> **Work instruction**
Reproduce every line in the material below that holds "Found".

═════ Exercise input ═════

theorem execAudit_preserves {id} : Preserves (execAudit id) := by
  intro s h
  unfold execAudit
  refine h.deal fun _ => ?_
  split
  · exact (h.foldl fun _ _ h' => h'.freeze).send.done
  · dsimp only
    split
    exacts [((h.recall.ite Found.none) _ ‹_›).wait, (h.foldl fun _ _ h' => h'.invalidate).send.done]
  · exact h.wait

theorem execAuditRepeat_preserves {blk party} : Preserves (execAuditRepeat blk party) := by
  intro s h
  unfold execAuditRepeat
  split
  exacts [h.putAudit.send.next.ite h.next, h.next]

theorem Canonical.renewActive (h : Canonical s) {blk} : Canonical (s.renewActive blk) := h

theorem Canonical.endAudit (h : Canonical s) {a} : Canonical (s.endAudit a) := by
  unfold State.endAudit
  dsimp only
  split
  exacts [h.same.thaw.renewActive.sendAll.homeServe, h.same.thaw.renewActive.sendAll]

theorem Canonical.recreate (h : Canonical s) {a} : Canonical (s.recreate a) := by
  unfold State.recreate
  refine (Canonical.putAudit ?_).sendAll
  split
  exacts [h.setMemBlock _ _, h.ite h.setMeta]

theorem execAuditReport_preserves {id} : Preserves (execAuditReport id) := by
  intro s h
  unfold execAuditReport
  refine h.deal fun _ => ?_
  split
  · split
    exacts [h.send.done, h.done.ite (h.putAudit.done.ite (h.endAudit.done.ite (h.putAudit.done.ite h.recreate.done)))]
  · exact h.wait

theorem execAuditHoldoffExpire_preserves {blk} : Preserves (execAuditHoldoffExpire blk) := by
  intro s h
  unfold execAuditHoldoffExpire
  split
  exacts [h.recreate.next.ite h.next, h.next]

theorem Canonical.renew (h : Canonical s) {blk} : Canonical (s.renew blk) := (h.setHomeTokens.ite h.setMeta).same

theorem execRecreationAck_preserves {id} : Preserves (execRecreationAck id) := by
  intro s h
  unfold execRecreationAck
  refine h.deal fun _ => ?_
  split
  · split
    exacts [h.done, h.done.ite (h.renew.endAudit.done.ite h.putAudit.done)]
  · exact h.wait

theorem execUnfreeze_preserves {id} : Preserves (execUnfreeze id) := by
  intro s h
  unfold execUnfreeze
  refine h.deal fun _ => ?_
  split
  exacts [(h.foldl fun _ _ h' => h'.thaw.relearn).done, h.wait]

theorem Canonical.doAtomic (h : Canonical s) {m blk pa op x y tag ep} : Canonical (s.doAtomic m blk pa op x y tag ep) := by
  unfold State.doAtomic
  refine (Canonical.ite ?_ (Canonical.writeBlock ?_ _ _ _)).finishWant.replyTo
  · split
    exacts [h.reqRelease.ite h.markActed.reqRelease, h]
  · split
    exacts [h.reqRelease.ite h.markActed.reqRelease, h]

theorem Canonical.homeAtomic (h : Canonical s) {m pa op x y tag ep} : Deals (s.homeAtomic m pa op x y tag ep) := by
  unfold State.homeAtomic
  refine h.wait.ite (h.replyTo.done.ite (h.replyTo.done.ite (h.uncachedWrite.replyTo.done.ite (h.wait.ite (h.doAtomic.done.ite (h.wait.ite ?_))))))
  split
  exacts [(h.homeWaits _ ‹_›).wait, h.doAtomic.done.ite h.ask.wait]

theorem execHomeAtomic_preserves {id} : Preserves (execHomeAtomic id) := by
  intro s h
  unfold execHomeAtomic
  refine h.deal fun _ => ?_
  split
  exacts [h.homeAtomic, h.wait]

theorem Canonical.freeTag (h : Canonical s) {c id} : Canonical (s.freeTag c id) := h.modCoreBeside fun _ => by rfl

theorem Canonical.nextLane (h : Canonical s) {c r lane rest} : Canonical (s.nextLane c r lane rest) := by
  unfold State.nextLane
  dsimp only
  split
  · split
    exacts [h.noteSent.sendLanes, h.noteSent.sendLanes]
  · split
    exacts [(h.modCoreBeside fun _ => by rfl).sendLanes, (h.modCoreBeside fun _ => by rfl).sendLanes]
  · exact h

theorem Canonical.endLane (h : Canonical s) {c r lane} : Canonical (s.endLane c r lane) :=
  h.dropReq.dropStore.freeTag.reqAcquire.ite ((h.modCoreBeside fun _ => by rfl).freeTag.ite (h.modCoreBeside fun _ => by rfl).nextLane)

theorem Canonical.failLane (h : Canonical s) {c r l code} : Canonical (s.failLane c r l code) := h.modReq.nextLane.ite h.modReq.freeTag

theorem Canonical.atomAnswer (h : Canonical s) {c r lane st old} : Canonical (s.atomAnswer c r lane st old) := by
  unfold State.atomAnswer
  split
  · exact h
  · split
    · refine Canonical.endLane ?_
      split
      exacts [h, h.tell, h.tell, h]
    · dsimp only
      split
      exacts [h.markActed.putPend.endLane, h.markActed.putPend.tell.endLane, h.failLane, h.failLane]

theorem execAtomicReply_preserves {id} : Preserves (execAtomicReply id) := by
  intro s h
  unfold execAtomicReply
  refine h.deal fun _ => ?_
  split
  · refine Deals.ite ?_ ?_
    · split
      exacts [h.atomAnswer.done, h.done]
    · split
      exacts [h.atomAnswer.done, h.countStale.done]
  · exact h.wait

theorem Canonical.writeMasked (h : Canonical s) {b0 mask d} : Canonical (s.writeMasked b0 mask d) := h.foldl fun _ _ h' => h'.changeBlock _ _

theorem Canonical.maskPoison (h : Canonical s) {b0 mask} : Canonical (s.maskPoison b0 mask).2 := by
  unfold State.maskPoison
  refine Canonical.foldlBy Prod.snd h fun _ _ h' => ?_
  split
  · exact h'
  · split
    · exact h'.setPoison
    · exact h'

theorem Canonical.answerWindowLoad (h : Canonical s) {m pa tag ep} : Canonical (s.answerWindowLoad m pa tag ep) :=
  (h.replyTo.ite h.replyTo.markBad).ite (h.replyTo.ite h.send)

theorem execPublishedAccess_preserves {id} : Preserves (execPublishedAccess id) := by
  intro s h
  unfold execPublishedAccess
  refine h.deal fun _ => ?_
  split
  exacts [h.answerWindowLoad.done, h.wait.ite ((h.maskPoison.writeMasked.foldl fun _ _ h' => h'.setPoison).replyTo.done.ite h.replyTo.done),
    h.wait.ite (h.doAtomic.done.ite h.send.done), h.wait]

theorem execWindowWriteback_preserves {core blk} : Preserves (execWindowWriteback core blk) := by
  intro s h
  unfold execWindowWriteback
  split
  exacts [h.writeLeft.next, h.next]

theorem execMigrationPull_preserves {entry block} : Preserves (execMigrationPull entry block) := fun _ h => h.pull.next

/-! ### Machine/Engines -/

theorem Canonical.modCmd (h : Canonical s) {c id f} : Canonical (s.modCmd c id f) := h.modCoreBeside fun _ => by rfl
theorem Canonical.dropCmd (h : Canonical s) {c id} : Canonical (s.dropCmd c id) := h.modCoreBeside fun _ => by rfl
theorem Canonical.endCmd (h : Canonical s) {c t m} : Canonical (s.endCmd c t m) := h.dropCmd.moveHandle

theorem execCopyCommandStart_preserves {core id} : Preserves (execCopyCommandStart core id) := by
  intro s h
  unfold execCopyCommandStart
  split
  exacts [h.next, h.next.ite h.modCmd.next]

theorem Canonical.engineFault (h : Canonical s) {t m c} : Canonical (s.engineFault t m c) := h.raise.ite h.dropCmd.moveHandle
theorem Canonical.startEngineRead (h : Canonical s) {t m z vas p} : Canonical (s.startEngineRead t m z vas p) := h.enqueue

theorem Canonical.coverLocal (h : Canonical s) {t a n} : Canonical (s.coverLocal t a n) :=
  h.foldl fun _ _ h' => h'.foldl fun _ _ h'' => h''.clearPoison _ _ _

theorem Canonical.deliverLine (h : Canonical s) {t m bs} : Canonical (s.deliverLine t m bs) :=
  ((h.progress.coverLocal.writeLocal _ _ _).modTeam _ _).modCmd

theorem Canonical.copyIn (h : Canonical s) {t m n elem} : Canonical (s.copyIn t m n elem) := by
  unfold State.copyIn
  dsimp only
  split
  · exact h.deliverLine
  · split
    · split
      exacts [h.useFetch.engineFault, h.useFetch.deliverLine.ite h]
    · split
      exacts [h.engineFault, h.ite (h.startEngineRead.ite h.engineFault)]

theorem Canonical.copyOut (h : Canonical s) {t m n elem} : Canonical (s.copyOut t m n elem) := by
  unfold State.copyOut
  dsimp only
  split
  · exact h.modCmd
  · split
    exacts [h.engineFault, h.ite (h.modCmd.modCoreBeside fun _ => by rfl).fresh]

theorem Canonical.failPush (h : Canonical s) {t m cause detail peer va} : Canonical (s.failPush t m cause detail peer va) := h.reportFor.endCmd
theorem Canonical.cutPush (h : Canonical s) {t m peer va} : Canonical (s.cutPush t m peer va) := h.same.failPush

theorem Canonical.pushOne (h : Canonical s) {t m va} : Canonical (s.pushOne t m va) := by
  unfold State.pushOne
  refine h.failPush.ite ?_
  split
  exacts [h.engineFault, h.cutPush.ite h.send.modCmd]

theorem Canonical.sendContribution (h : Canonical s) {t m va index} : Canonical (s.sendContribution t m va index) := by
  unfold State.sendContribution
  refine h.failPush.ite ?_
  split
  exacts [h.engineFault, h.cutPush.ite h.send.modCmd]

theorem Canonical.moveLine (h : Canonical s) {t m} : Canonical (s.moveLine t m) := by
  unfold State.moveLine
  split
  exacts [h.copyIn, h.copyOut, h.deliverLine, h.pushOne, h.sendContribution]

theorem execCopyLineTransfer_preserves {core id} : Preserves (execCopyLineTransfer core id) := by
  intro s h
  unfold execCopyLineTransfer
  split
  exacts [h.next, h.moveLine.next.ite h.next]

theorem execCopyCommandComplete_preserves {core id} : Preserves (execCopyCommandComplete core id) := by
  intro s h
  unfold execCopyCommandComplete
  split
  · exact h.next
  · refine h.next.ite ?_
    split
    exacts [h.cutPush.next.ite (h.failPush.next.ite h.next), h.cutPush.next.ite (h.failPush.next.ite h.next), h.next.ite h.endCmd.next, h.endCmd.next]

theorem Canonical.putWindow (h : Canonical s) {c e off bs} : Canonical (s.putWindow c e off bs) :=
  (h.foldl fun _ _ h' => h'.clearPoison _ _ _).writeLocal _ _ _

theorem Canonical.setPushedIn (h : Canonical s) {dev id n} : Canonical (s.setPushedIn dev id n) := h
theorem Canonical.windowArrive (h : Canonical s) {e n} : Canonical (s.windowArrive e n) := h.arrive
theorem Canonical.finishPush (h : Canonical s) {m e id n} : Canonical (s.finishPush m e id n) := h.setPushedIn.windowArrive.send

theorem execPushLineWrite_preserves {id} : Preserves (execPushLineWrite id) := by
  intro s h
  unfold execPushLineWrite
  refine h.deal fun _ => ?_
  split
  · refine h.wait.ite ?_
    split
    · exact h.send.done.ite h.setPushedIn.send.done
    · refine h.setPushedIn.send.done.ite (h.send.done.ite ?_)
      dsimp only
      split
      exacts [h.wait.ite (h.ite h.putWindow).finishPush.done, h.putWindow.setPushedIn.done]
  · exact h.wait

theorem Canonical.addWords (h : Canonical s) {c e off ws} : Canonical (s.addWords c e off ws) := by
  have hf : ∀ (f : Mem → Nat → Mem) (l : List Nat), (∀ m k, m.wf = true → (f m k).wf = true) →
      ∀ m : Mem, m.wf = true → (l.foldl f m).wf = true := by
    intro f l hf
    induction l with
    | nil => exact fun _ hm => hm
    | cons k l ih => exact fun m hm => ih _ (hf m k hm)
  exact h.modCore _ _ fun k hk => hf _ _ (fun _ _ hm => Mem.wf_write _ _ hm) _ hk

theorem Canonical.wakeSender (h : Canonical s) {dst c obj rnext} : Canonical (s.wakeSender dst c obj rnext) := by
  unfold State.wakeSender
  split
  exacts [h, (h.modCoreBeside fun _ => by rfl).send]

theorem execContributionArrival_preserves {id} : Preserves (execContributionArrival id) := by
  intro s h
  unfold execContributionArrival
  refine h.deal fun _ => ?_
  split
  · dsimp only
    split
    · exact h.send.done
    · refine h.send.done.ite (h.send.done.ite ?_)
      split
      exacts [h.send.done,
        h.send.done.ite (h.addWords.setObject.windowArrive.send.wakeSender.done.ite ((h.modCoreBeside fun _ => by rfl).send.done.ite h.send.done))]
  · exact h.wait

theorem Canonical.nextWindow (h : Canonical s) {t m dev} : Canonical (s.nextWindow t m dev) := h.ite (h.modCmd.ite h.failPush)

theorem execPushAck_preserves {id} : Preserves (execPushAck id) := by
  intro s h
  unfold execPushAck
  refine h.deal fun _ => ?_
  split
  · split
    · exact h.done
    · split
      · exact h.done
      · refine h.wait.ite ?_
        split
        exacts [h.endCmd.done, h.nextWindow.done, h.failPush.done, h.modCmd.done, h.modCmd.done, h.done]
  · exact h.wait

theorem execPushRetry_preserves {core id} : Preserves (execPushRetry core id) :=
  fun _ h => h.next.ite (h.modCmd.foldl fun _ _ h' => h'.dropMsg.send).next

theorem execContributionRetry_preserves {core id} : Preserves (execContributionRetry core id) := by
  intro s h
  unfold execContributionRetry
  split
  · exact h.same.next.ite h.next
  · split
    exacts [h.same.sendContribution.next.ite h.next, h.next]

/-! ### Machine/Admission -/

theorem Canonical.gatherLaunch (h : Canonical s) {l} : Found id (s.gatherLaunch l) := h.gatherOwn

theorem execLaunchTake_preserves {launch} : Preserves (execLaunchTake launch) := by
  intro s h
  unfold execLaunchTake
  split
  · exact h.next
  · refine h.next.ite (h.modQueue.modLaunch.next.ite ?_)
    split
    · exact ((h.gatherLaunch.ite Found.none) _ ‹_›).next
    · dsimp only
      split
      exacts [h.modQueue.modLaunch.dropOwn.markRetiring.next,
        h.modQueue.modLaunch.dropOwn.markRetiring.next.ite h.modQueue.modLaunch.dropOwn.modLaunch.next]

theorem Canonical.gatherRecords (h : Canonical s) {l k} : Found id (s.gatherRecords l k) := h.gatherOwn

theorem Canonical.takeAll {c l} (h : Canonical s) : Canonical (s.takeAll c l).1 := by
  induction l generalizing s with
  | nil => exact h
  | cons x l ih =>
    unfold State.takeAll
    split
    exacts [ih (h.takeBlocks _ ‹_›), ih h]

theorem Canonical.startBlocks (h : Canonical s) {c k} : Canonical (s.startBlocks c k).1 := by
  unfold State.startBlocks
  split
  · exact h.takeAll
  · exact h.takeAll

theorem Canonical.takeRange (h : Canonical s) {c size} : Canonical (s.takeRange c size).2 := by
  unfold State.takeRange
  split
  · exact h
  · split
    exacts [h.claimRange.clearLocal, h]

theorem Canonical.place (h : Canonical s) {l k c num cond} : Found id (s.place l k c num cond) := by
  unfold State.place
  dsimp only
  split
  · have hr : Canonical ((s.startBlocks c k).1.takeRange c k.localSize).2 := h.startBlocks.takeRange
    exact hr.putBack.some.ite hr.same.fresh.modLaunch.acquireViews.some
  · exact .none

theorem Canonical.startLaunch (h : Canonical s) {l} : Canonical (s.startLaunch l) := by
  unfold State.startLaunch
  split
  exacts [h.modLaunch.writeStatus, h]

═════

> **Task response**
    exacts [((h.recall.ite Found.none) _ ‹_›).wait, (h.foldl fun _ _ h' => h'.invalidate).send.done]
theorem Canonical.gatherLaunch (h : Canonical s) {l} : Found id (s.gatherLaunch l) := h.gatherOwn
    · exact ((h.gatherLaunch.ite Found.none) _ ‹_›).next
theorem Canonical.gatherRecords (h : Canonical s) {l k} : Found id (s.gatherRecords l k) := h.gatherOwn
theorem Canonical.place (h : Canonical s) {l k c num cond} : Found id (s.place l k c num cond) := by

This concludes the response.